Records drawn from a dataset

:::

-- ==== Sys2Proof/Machine/Sparse.lean ====
section
/-! DEFINITION. Sparse data by key, in ONE canonical form: a list of (key, value) pairs whose keys strictly
rise and none of whose values equals what an unlisted key reads as. Memory, register files and every table of
the module are held this way, so that equal contents are equal lists. -/

namespace Sys2Proof.Machine

/-- Values by key; a key that is not listed reads as the default its reader names. -/
abbrev Sparse (α : Type) := List (Nat × α)

/-- The value at key `k`, `d` where `k` is not listed. -/
def Sparse.get {α : Type} (d : α) : Sparse α → Nat → α
  | [], _ => d
  | (j, v) :: m, k => if j = k then v else Sparse.get d m k

/-- Remove key `k`. -/
def Sparse.del {α : Type} : Sparse α → Nat → Sparse α
  | [], _ => []
  | (j, v) :: m, k => if j = k then Sparse.del m k else (j, v) :: Sparse.del m k

/-- Insert or replace key `k`, keeping the keys in rising order. -/
def Sparse.ins {α : Type} : Sparse α → Nat → α → Sparse α
  | [], k, v => [(k, v)]
  | (j, u) :: m, k, v =>
    if k < j then (k, v) :: (j, u) :: m
    else if k = j then (k, v) :: m
    else (j, u) :: Sparse.ins m k v

/-- Write `v` at key `k`: a value equal to the default is not listed. -/
def Sparse.set {α : Type} [DecidableEq α] (d : α) (m : Sparse α) (k : Nat) (v : α) : Sparse α :=
  if v = d then Sparse.del m k else Sparse.ins m k v

/-- The keys strictly rise, the first above `lo`. -/
def Sparse.rising {α : Type} : Option Nat → Sparse α → Bool
  | _, [] => true
  | none, (j, _) :: m => Sparse.rising (some j) m
  | some lo, (j, _) :: m => decide (lo < j) && Sparse.rising (some j) m

/-- The canonical form: rising keys and no listed default. -/
def Sparse.wf {α : Type} [DecidableEq α] (d : α) (m : Sparse α) : Bool :=
  Sparse.rising none m && m.all (fun p => decide (p.2 ≠ d))

/-- The listed keys that satisfy `p`, in rising order. -/
def Sparse.keys {α : Type} (p : Nat → α → Bool) (m : Sparse α) : List Nat :=
  (m.filter (fun q => p q.1 q.2)).map Prod.fst

/-- Keep only the keys that satisfy `p`. -/
def Sparse.keep {α : Type} (p : Nat → α → Bool) (m : Sparse α) : Sparse α :=
  m.filter (fun q => p q.1 q.2)

end Sys2Proof.Machine
end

:::

Exercise
All lines carrying the word "canonical" must be copied from the data above.

Response to this exercise
/-! DEFINITION. Sparse data by key, in ONE canonical form: a list of (key, value) pairs whose keys strictly
/-- The canonical form: rising keys and no listed default. -/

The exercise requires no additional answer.